その後、まだ時間があったのでKYOEIさんの方に移動しました。いつもMさんと話すのですが、今回もずっと話し込んでしまいました。購入したのは天文雑誌2誌だけで、申し訳ないくらいです。Mさんは野鳥の方でも活躍されているとのことで、天文と野鳥の違いをいろいろ聞くことができ、なかなか興味深かったです。「天文に興味がある人は野鳥にあまり興味がなくて、野鳥に興味がある人はもれなく星にも興味がある」とか、「野鳥の方では天文ほど機材が重要ではなく、撮影にそれほどこだわるわけでもない」とかです。なんか聞いていると、都会でも田舎でも場所をあまり選ばず、昼間に見ることができて、色も豊かで、曇りでも雪でも楽しめてと、星に比べてなんかものすごく健全な気がしました。

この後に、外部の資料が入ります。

-- ==== Sys2Proof/Machine/Ops.lean ====
section
/-! DEFINITION. The shared operations: host memory, the transport handshake and the three ways to send a byte, raising a
fault, refusing, power-on reset, and running a request's fixed sequence of operations up to its end or to the point where
it is stuck. -/

namespace Sys2Proof.Machine

/-! ### Host memory (R48, R52) -/

/-- Host memory: (address, byte) pairs, addresses strictly rising. -/
abbrev Memory := List Host.Cell

/-- The canonical form: strictly rising addresses of 32 bits. An unlisted address is not admitted and reads as nothing,
so no entry can equal what an unlisted address reads as. -/
def memoryWf (m : Memory) : Bool :=
  decide (m.Pairwise fun a b => a.1 < b.1) && m.all fun c => decide (c.1 < 2 ^ 32)

/-- The byte host memory holds at an address, none where it is not admitted (R52, IM6). -/
def readByte (m : Memory) (a : Nat) : Option Byte :=
  match m with
  | [] => none
  | (k, b) :: rest => if k = a then some b else readByte rest a

/-- The host places one byte in a buffer (R160). The block itself never writes (R15). -/
def writeByte (m : Memory) (a : Nat) (b : Byte) : Memory :=
  match m with
  | [] => [(a, b)]
  | (k, v) :: rest =>
    if a < k then (a, b) :: (k, v) :: rest
    else if a = k then (a, b) :: rest
    else (k, v) :: writeByte rest a b

/-- `MemRead(addr, 2)` (R52): none where host memory does not admit both bytes. -/
def readElement (o : HostByteOrder) (m : Memory) (addr : Word) : Option Half :=
  match readByte m addr.toNat, readByte m (addr + 1).toNat with
  | some b0, some b1 => some (elementOf o b0 b1)
  | some _, none => none
  | none, _ => none

/-! ### Ending a request -/

/-- No request in flight: `req = idle`, `step = 0`, `busy = false` (R32, R37). -/
def State.idle (s : State) : State := { s with req := none, stepIdx := 0, elem := none }

/-- A request is accepted: its sequence starts at index 0 (R32, R63). -/
def State.begin (s : State) (i : Instr) : State := { s with req := some i, stepIdx := 0, elem := none }

/-- `raise F(info)` (R146, R148): the one way a fault is taken. No handler, vector or saved state exists (R154). -/
def raise (f : FaultCode) (info : Word) (s : State) : State := { s.idle with fault := some (f, info) }

/-- `refuse W` (R149). -/
def refuse (w : RefusalCode) (s : State) : State := { s.idle with refused := some w }

/-- Power-on reset (R167), the only way out of a fault or a refusal (R155). The parameters and what lies outside the
block (host memory, the transport, words still presented) stay (DESIGN CHOICE, log entry 9). -/
def powerOnReset (s : State) : State :=
  { State.resetWith s.cfg with port := s.port, mem := s.mem, accepts := s.accepts }

/-! ### The transport (R84, R158) -/

/-- What an operation ends in: it is done, or the block is stuck inside the request, for the reason given (R165). -/
inductive Progress where
  | done (s : State)
  | stuck (why : Fault) (s : State)
deriving DecidableEq, Repr

/-- The next event of the sequence has happened (R32). -/
def State.advance (s : State) : State := { s with stepIdx := s.stepIdx + 1 }

/-- The transport takes one byte, if it will (R158). -/
def handshake (s : State) : Option State :=
  match s.accepts with
  | none => some s
  | some 0 => none
  | some (n + 1) => some { s with accepts := some n }

/-- An event joins the trace (R36). -/
def record (e : Event) (s : State) : State := { s with trace := s.trace ++ [e] }

/-- `Emit(lvl, b)` (R84): once the transport accepts, the append and the tracker update are one atomic step. -/
def emit (lvl : DcLevel) (b : Byte) (s : State) : Progress :=
  match handshake s with
  | none => .stuck .transportStalled s
  | some s1 => .done (track lvl b (record (.byte lvl b) s1)).advance

/-- A state change after an operation, made only once the operation is done (R17). -/
def Progress.andThen (p : Progress) (f : State → State) : Progress :=
  match p with
  | .done s => .done (f s)
  | .stuck why s => .stuck why s

/-- `SendRaw(b)` (R89). -/
def sendRaw (b : Byte) (s : State) : Progress := emit (effLevel s) b (markLevel s)

/-- `SendCommand(op)` (R87). -/
def sendCommand (op : Byte) (s : State) : Progress := (sendRaw op (driveDc .low s)).andThen releaseDc

/-- `SendData(b)` (R88). -/
def sendData (b : Byte) (s : State) : Progress := sendRaw b (driveDc .high s)

/-- `WaitEvent(k)` (R100): always enabled, no duration in the model. -/
def waitEvent (k : WaitKind) (s : State) : State := (record (.wait k) s).advance

/-! ### The element reads of push_pixels (R131, R187) -/

/-- The element at hand: the one already read, else the one host memory holds at `addr` now (R55, R61). -/
def elementAt (addr : Word) (s : State) : Option Half :=
  match s.elem with
  | some v => some v
  | none => readElement s.cfg.hostByteOrder s.mem addr

/-- Read element (unless it is read already) and send its first byte. -/
def sendElemFirst (addr : Word) (s : State) : Progress :=
  match elementAt addr s with
  | none => .stuck .memoryNotAdmitted s
  | some v => sendData (firstWireByte s.cfg.pushPixelOrder v) { s with elem := some v }

/-- Send the second byte of the element at hand, which is then done with. -/
def sendElemSecond (addr : Word) (s : State) : Progress :=
  match elementAt addr s with
  | none => .stuck .memoryNotAdmitted s
  | some v =>
    (sendData (secondWireByte s.cfg.pushPixelOrder v) { s with elem := some v }).andThen
      fun t => { t with elem := none }

/-! ### Panel state writes -/

/-- `rotation <- m` and the geometry of that rotation (R101, R119, R121). -/
def setGeometry (m : BitVec 2) (s : State) : State :=
  { s with rotation := some m, width := some (rotationWidth m), height := some (rotationHeight m) }

/-- `cursor_x <- x; cursor_y <- y` (R140). -/
def setCursor (x y : Half) (s : State) : State := { s with cursorX := some x, cursorY := some y }

/-! ### Sequences (R32, R188) -/

/-- One operation of a request's sequence. `command`, `data`, `raw`, `elemFirst`, `elemSecond` and `wait` are its events;
the others change state between two events. -/
inductive Op where
  | configureDc
  | driveDc (v : DcLevel)
  | setCursor (x y : Half)
  | drawingCheck
  | streamCheck (n : Nat)
  | command (b : Byte)
  | data (b : Byte)
  | raw (b : Byte)
  | elemFirst (addr : Word)
  | elemSecond (addr : Word)
  | wait (k : WaitKind)
  | setInitDone
  | setGeometry (m : BitVec 2)
deriving DecidableEq, Repr

/-- Whether an operation is a byte or wait event, the unit `step` counts (R32). -/
def Op.isEvent (o : Op) : Bool :=
  match o with
  | .configureDc => false
  | .driveDc _ => false
  | .setCursor _ _ => false
  | .drawingCheck => false
  | .streamCheck _ => false
  | .command _ => true
  | .data _ => true
  | .raw _ => true
  | .elemFirst _ => true
  | .elemSecond _ => true
  | .wait _ => true
  | .setInitDone => false
  | .setGeometry _ => false

/-- The meaning of one operation. -/
def runOp (o : Op) (s : State) : Progress :=
  match o with
  | .configureDc => .done (configureDc s)
  | .driveDc v => .done (driveDc v s)
  | .setCursor x y => .done (setCursor x y s)
  | .drawingCheck => .done (drawingCheck s)
  | .streamCheck n => .done (streamCheck n s)
  | .command b => sendCommand b s
  | .data b => sendData b s
  | .raw b => sendRaw b s
  | .elemFirst addr => sendElemFirst addr s
  | .elemSecond addr => sendElemSecond addr s
  | .wait k => .done (waitEvent k s)
  | .setInitDone => .done { s with initDone := true }
  | .setGeometry m => .done (setGeometry m s)

/-- Operations in order, up to the end or to the first that is stuck (R17). -/
def runOps (ops : List Op) (s : State) : Progress :=
  match ops with
  | [] => .done s
  | o :: rest =>
    match runOp o s with
    | .done t => runOps rest t
    | .stuck why t => .stuck why t

/-- What is left of a sequence after its first `k` events; the state changes that stand before event `k` are kept, since
making them twice is making them once. -/
def afterEvents (k : Nat) (ops : List Op) : List Op :=
  match k, ops with
  | 0, ops => ops
  | _ + 1, [] => []
  | k + 1, o :: rest => if o.isEvent then afterEvents k rest else afterEvents (k + 1) rest

/-- The number of byte and wait events of a sequence. -/
def eventCount (ops : List Op) : Nat := (ops.filter Op.isEvent).length

/-- A request that has been accepted runs to its end, or to the handshake or memory read at which it is stuck with
`busy = true` (R165; D4: collapsed to one step, with the stalled prefixes admitted). -/
def runRequest (i : Instr) (ops : List Op) (s : State) : Host.Outcome State Fault Refusal :=
  match runOps ops (s.begin i) with
  | .done t => .next t.idle
  | .stuck _ t => .next t

/-- A request in flight goes on from where it is stuck; where nothing moves, the block has no step (R165).
DESIGN CHOICE (log entry 24): the spec does not fix when an element that host memory comes to admit late is read. The model
reads it at the first step at which memory admits it, whether or not the transport takes a byte then, and keeps it; the
pin is driven High for it at that step too. -/
def resumeOps (ops : List Op) (s : State) : Host.Outcome State Fault Refusal :=
  match runOps (afterEvents s.stepIdx ops) s with
  | .done t => .next t.idle
  | .stuck why t => if t.stepIdx = s.stepIdx ∧ t.elem = s.elem then .fault why else .next t

/-! ### The request port (R63) -/

/-- The decoder's answer to the words presented. -/
def fetchRequest (s : State) : DecodeResult := decode s.port

/-- Words are consumed (R63). -/
def consumeWords (n : Nat) (s : State) : State := { s with port := s.port.drop n }

/-- The host presents words after those already presented (R160). -/
def presentWords (ws : List Word) (s : State) : State := { s with port := s.port ++ ws }

/-- The host asks for a status register (R160). -/
def requestRead (num : Byte) (s : State) : State := { s with input := some (.readStatus num) }

/-- The host places a byte of a buffer (R160). -/
def placeByte (a : Word) (b : Byte) (s : State) : State := { s with mem := writeByte s.mem a.toNat b }

/-- A request of an opcode-table row is put in front of the words presented, with no input ahead of it. -/
def placeTableRequest (nbits w : Nat) (s : State) : State :=
  { s with port := tableRequest nbits w ++ s.port, input := none }

end Sys2Proof.Machine
end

星は機材は大変だし、基本的に夜だけだし、月にも左右されるしで、なんでこんなに苦労するのかと思いますが、まあこの苦労もまた楽しいんですよね。

あと、子供が観察会や観望会で参加するのはどちらも同じですが、野鳥の方でも天文と同じように年配の方が多くて、若い人があまり参加していないことに危機感を感じているようです。すでに若手だけの野鳥の会みたいなのにも力を入れているとか、対策にも乗り出しているとのことです。天文も若い人がなかなか入ってこないので、Mさんも危惧していました。趣味として縮小してしまうのは残念です。なんとしても裾野を広げたいというので、Mさんと一緒に盛り上がっていました。電視観望がその助けになればと思っています。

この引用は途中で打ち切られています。